On Ignoring History
By Madhusudan Sharma
(Based on Nobel laureate V.S. Naipaul’s views on the subject expressed at various fora)
“How do you ignore history? But the nationalist movement, Independence movement ignored it. You read the Glimpses of World History by Jawaharlal Nehru, it talks about the mythical past and then it jumps the difficult period of the invasions and conquests. So you have Chinese pilgrims coming to Bihar, Nalanda and places like that. Then somehow they don’t tell you what happens, why these places are in ruin. They never tell you why Elephanta island is in ruins or why Bhubaneswar was desecrated.”
“People in India have only known tyranny. The very idea of liberty is a new idea. Particularly pathetic is the harking back to the Mughals as a time of glory. In fact, the Mughals were tyrants, every one of them. They were foreign tyrants and they were proud of being foreign.”
“India has been a wounded civilisation because of Islamic violence. Pakistanis know this; indeed they revel in it. It is only Indian Nehruvians like Romila Thapar who pretend that Islamic rule was benevolent. We should face facts: Islamic rule in India was at least as catastrophic as the later Christian rule. The Christians created massive poverty in what was a most prosperous country; the Muslims created a terrorised civilization out of what was the most creative culture that ever existed.”
“India was wrecked and looted, not once but repeatedly by invaders with strong religious ideas, with a hatred for the religion of the people they were conquering. People read these accounts but they do not imaginatively understand the effects of conquest by an iconoclastic religion.”
“India became the great land for Muslim adventurers and the peasantry bore this on their back. They were enslaved quite literally. It just went on like this from the 11th century onwards.” (source: Economic Times; www.economictimes.com).
“The millennium began with the Muslim invasions and the grinding down of the Hindu-Buddhist culture of the north. This is such a big and bad event that people still have to find polite, destiny-defying ways of speaking about it. In art books and history books, people write of the Muslims “arriving” in India, as though the Muslims came on a tourist bus and went away again. The Muslim view of their conquest of India is a truer one. They speak of the triumph of the faith, the destruction of idols and temples, the loot, the carting away of the local people as slaves, so cheap and numerous that they were being sold for a few rupees. The architectural evidence-the absence of Hindu monuments in the north-is convincing enough. This conquest was unlike any other before. There are no Hindu records of this period. Defeated people never write their history. The victors write the history. The victors were Muslims. For people on the other side it is a period of darkness.”

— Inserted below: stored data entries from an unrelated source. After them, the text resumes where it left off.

-- ==== Sys2Proof/Laws/State.lean ====
section
/-! SUPPORT. What the named updates of the state and of a thread leave unchanged: one lemma per field and update. -/

namespace Sys2Proof.Machine
open Sys2Proof
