section
variable {s : State} {f q : Nat}
theorem State.fenceDone_sealed {c : Command} {rest : List Command} (hc : ((s.vcp f).queue q).cmds = c :: rest) (h3 : c.op = 3)
    (hs : sealedPast (s.rinOf f) c.upto = true) :
    s.fenceDone f q = some (s.setQueue f q (Queue.settled { (s.vcp f).queue q with cmds := rest, fence := c.idx })) := by
  simp only [State.fenceDone, hc, h3, hs, decide_true, Bool.and_self, if_true]
theorem State.cmdFence_sealed {u : State} (h : s.fenceDone f q = some u) : s.cmdFence f q = some u := by simp only [State.cmdFence, h]
theorem State.fenceDone_none (hc : ((s.vcp f).queue q).cmds = []) : s.fenceDone f q = none := by simp only [State.fenceDone, hc]
section
variable {e : List Nat} (h : Entry s f q 3 e) (hc : ((s.vcp f).queue q).cmds = [])
include h hc
theorem State.cmdFence_fails {t : Trap} (hs : (s.entryRead f q).signal f (BitVec.ofNat 64 (e.getD 1 0))
      (leBytes 8 ((s.vcp f).queue q).qrd ++ leBytes 8 ((s.entryRead f q).rinOf f)) = .error t) :
    s.cmdFence f q = some ((s.entryRead f q).queueError f q ((s.vcp f).queue q) 5) := by
  simp only [State.cmdFence, State.fenceDone_none hc, hc, State.command_entry h, Option.map_some, hs, List.isEmpty_nil, Bool.not_true,
    Bool.false_eq_true, if_false]
theorem State.cmdFence_starts {u : State} (hs : (s.entryRead f q).signal f (BitVec.ofNat 64 (e.getD 1 0))
      (leBytes 8 ((s.vcp f).queue q).qrd ++ leBytes 8 ((s.entryRead f q).rinOf f)) = .ok u) :
    let y := (u.vcp f).queue q
    s.cmdFence f q = some (if u.rinOf f = 0 then u.setQueue f q (Queue.settled { y.advance with fence := y.qrd })
      else u.setQueue f q { y.advance with cmds := [⟨3, y.qrd, [], [], 0, none, u.rinOf f⟩] }) := by
  simp only [State.cmdFence, State.fenceDone_none hc, hc, State.command_entry h, Option.map_some, hs, List.isEmpty_nil, Bool.not_true,
    Bool.false_eq_true, if_false]
end
end

-- Launches (23:R283-R285) ----------------------------------------------------------------------------------------------

/-- A launch's records, save areas and status word can be read and written (23:R283, R285). -/
def State.areasUsable (s : State) (f : Nat) (ts : List Thread) (stat : Word) : Prop :=
  (∀ t ∈ ts, (s.usable f .read t.info.addr 64 = true ∧ s.usable f .write t.info.addr 64 = true) ∧
    s.usable f .read t.info.save ((t.gran + 1) * 1024) = true ∧ s.usable f .write t.info.save ((t.gran + 1) * 1024) = true) ∧
  (stat = 0 ∨ s.usable f .write stat 8 = true)
section
variable {s : State} {f : Nat} {ts : List Thread} {stat : Word}
theorem State.areasUsable_iff : s.areasUsable f ts stat ↔
    (!ts.all (fun t => (s.usable f .read t.info.addr 64 && s.usable f .write t.info.addr 64) &&
        (s.usable f .read t.info.save ((t.gran + 1) * 1024) && s.usable f .write t.info.save ((t.gran + 1) * 1024))) ||
      (stat != 0 && !s.usable f .write stat 8)) = false := by
  rw [Bool.or_eq_false_iff, State.areasUsable]
  refine and_congr (by simp) ?_
  by_cases h0 : stat = 0#64 <;> simp [h0]
theorem State.createThreads_usable (h : s.areasUsable f ts stat) : s.createThreads f ts stat = some (ts.foldl State.putThread s) :=
  if_neg (Bool.eq_false_iff.mp (State.areasUsable_iff.mp h))
theorem State.createThreads_unusable (h : ¬ s.areasUsable f ts stat) : s.createThreads f ts stat = none :=
  if_pos (Bool.eq_true_of_not_eq_false fun hno => h (State.areasUsable_iff.mpr hno))
end

/-- PRIO of a queue as its pass has read it; 0 without one. -/
def Queue.passPrio (x : Queue) : Nat := match x.pass with | some (_, ctl, _) => Queue.prio ctl | none => 0
/-- The state in which LAUNCH and CLAUNCH look at their kernel header, which has been read. -/
def State.headerRead (s : State) (f q : Nat) (e : List Nat) : State := (s.entryRead f q).sysTouch f (BitVec.ofNat 64 (e.getD 1 0)) 64
/-- The threads of a LAUNCH are queued, round-robin over the dies of the partition, and the command has started (23:R283). -/
def State.launched (u : State) (f q prio : Nat) (e : List Nat) (ts : List Thread) : State :=
  let dies := u.launchDies f
  let v := (ts.zip (List.range ts.length)).foldl (fun s (p : Thread × Nat) =>
    s.enqueue ⟨dies.getD (p.2 % dies.length) 0, f, prio, p.1.info.addr⟩) u
  let y := (v.vcp f).queue q
  v.setQueue f q { y.advance with cmds := y.cmds ++ [⟨1, y.qrd, ts.map (·.info.addr), [], BitVec.ofNat 64 (e.getD 6 0), none, 0⟩] }

section
variable {s : State} {f q : Nat} {e : List Nat} (h : Entry s f q 1 e)
include h
theorem State.cmdLaunch_header {c : Nat} (hh : (s.headerRead f q e).launchHeader f (BitVec.ofNat 64 (e.getD 1 0)) true = .error c) :
    s.cmdLaunch f q = some ((s.headerRead f q e).launchFails f q c e) := by
  rw [State.headerRead] at hh ⊢
  simp only [State.cmdLaunch, State.command_entry h, Option.map_some, hh]
section
variable {k : Kern} (hh : (s.headerRead f q e).launchHeader f (BitVec.ofNat 64 (e.getD 1 0)) true = .ok k)
include hh
theorem State.cmdLaunch_unbound (hb : (s.headerRead f q e).bindTable f k ((s.headerRead f q e).launchTiles f) = none) :
    s.cmdLaunch f q = some ((s.headerRead f q e).launchFails f q 4 e) := by
  rw [State.headerRead] at hh hb ⊢
  simp only [State.cmdLaunch, State.command_entry h, Option.map_some, hh, hb]
section
variable {b : State} (hb : (s.headerRead f q e).bindTable f k ((s.headerRead f q e).launchTiles f) = some b) {ts : List Thread}
  (hts : (List.range (e.getD 5 0)).map (launchThread k f ((s.vcp f).queue q).passPrio e) = ts)
include hb hts
theorem State.cmdLaunch_unusable (hr : ¬ b.areasUsable f ts (BitVec.ofNat 64 (e.getD 6 0))) :
    s.cmdLaunch f q = some ((s.headerRead f q e).launchFails f q 5 e) := by
  subst hts
  rw [State.headerRead] at hh hb ⊢
  simp only [State.cmdLaunch, State.command_entry h, Option.map_some, hh, hb]
  refine congrArg some ?_
  split
  · rfl
  · next hu => exact absurd (hu.symm.trans (State.createThreads_unusable hr)) (by simp)
theorem State.cmdLaunch_starts (hr : b.areasUsable f ts (BitVec.ofNat 64 (e.getD 6 0))) :
    s.cmdLaunch f q = some ((ts.foldl State.putThread b).launched f q ((s.vcp f).queue q).passPrio e ts) := by
  subst hts
  rw [State.headerRead] at hh hb
  simp only [State.cmdLaunch, State.command_entry h, Option.map_some, hh, hb]
  refine congrArg some ?_
  split
  · next hn => exact absurd (hn.symm.trans (State.createThreads_usable hr)) (by simp)
  · next hu =>
    cases hu.symm.trans (State.createThreads_usable hr)
    rfl
end
end
end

On Hindu militancy and India’s secularism
“To say that India has a secular character is being historically unsound. Dangerous or not, Hindu militancy is a corrective to the history I have been talking about. It is a creative force and will be so. Islam can’t reconcile with it.”
On Hindu revivalism
“Indian intellectuals have a responsibility to the state and should start a debate on the Muslim psyche. To speak of Hindu fundamentalism, is a contradiction in terms, it does not exist. Hinduism is not this kind of religion. You know, there are no laws in Hinduism. And there are many forces in Hinduism… My interest in these popular movements is due to the pride they restore to their adherents in a country ravaged by five or six centuries of brutal rule by Muslim invaders. These populations, in particular the peasantry, have been so crushed that any movement provides a certain sense of pride. The leftists who claim that these wretched folk are fascists are wrong. It’s absurd. I think that they are only reclaiming a little of their own identity. We can’t discuss it using a Western vocabulary.”
On demolition of Babri structure
“Not as badly as the others did, I am afraid. The people who say that there was no temple are missing the point. Babar, you must understand, had contempt for the country he had conquered. And his building of that mosque was an act of contempt. In Ayodhya, the construction of a mosque on a spot regarded as sacred by the conquered population was meant as an insult to an ancient idea, the idea of Ram, which was two or three thousand years old.” (The Times of India, July 18, 1993).
On the Taj Mahal
“The Taj is so wasteful, so decadent and in the end so cruel that it is painful to be there for very long.” (Outlook, 15 November 1999).
“You see, I am less interested in the Taj Mahal which is a vulgar, crude building, a display of power built on blood and bones. Everything exaggerated, everything overdone, which suggests a complete slave population. I would like to find out what was there before the Taj Mahal.” (economictimes.indiatimes.com, 13 January 03)
On formation of Pakistan
Naipaul considers Pakistan’s founding “extremely fortunate” for India as the “religious question would otherwise have paralyzed andconsumed the state”.
Naipaul calls Pakistan a “criminal” enterprise. “Here is a Muslim country which after its creation in 1947 promptly became a state ofmanpower exports. Lots of people came to Britain. The idea of a state for the Muslims began to undo itself very quickly.”
Naipaul’s advice to every Indian
Naipaul has advised every Indian to make a “pilgrimage” to Vijaynagar “just to see what the (Muslim) invasion of India led to. They will see a totally destroyed town.”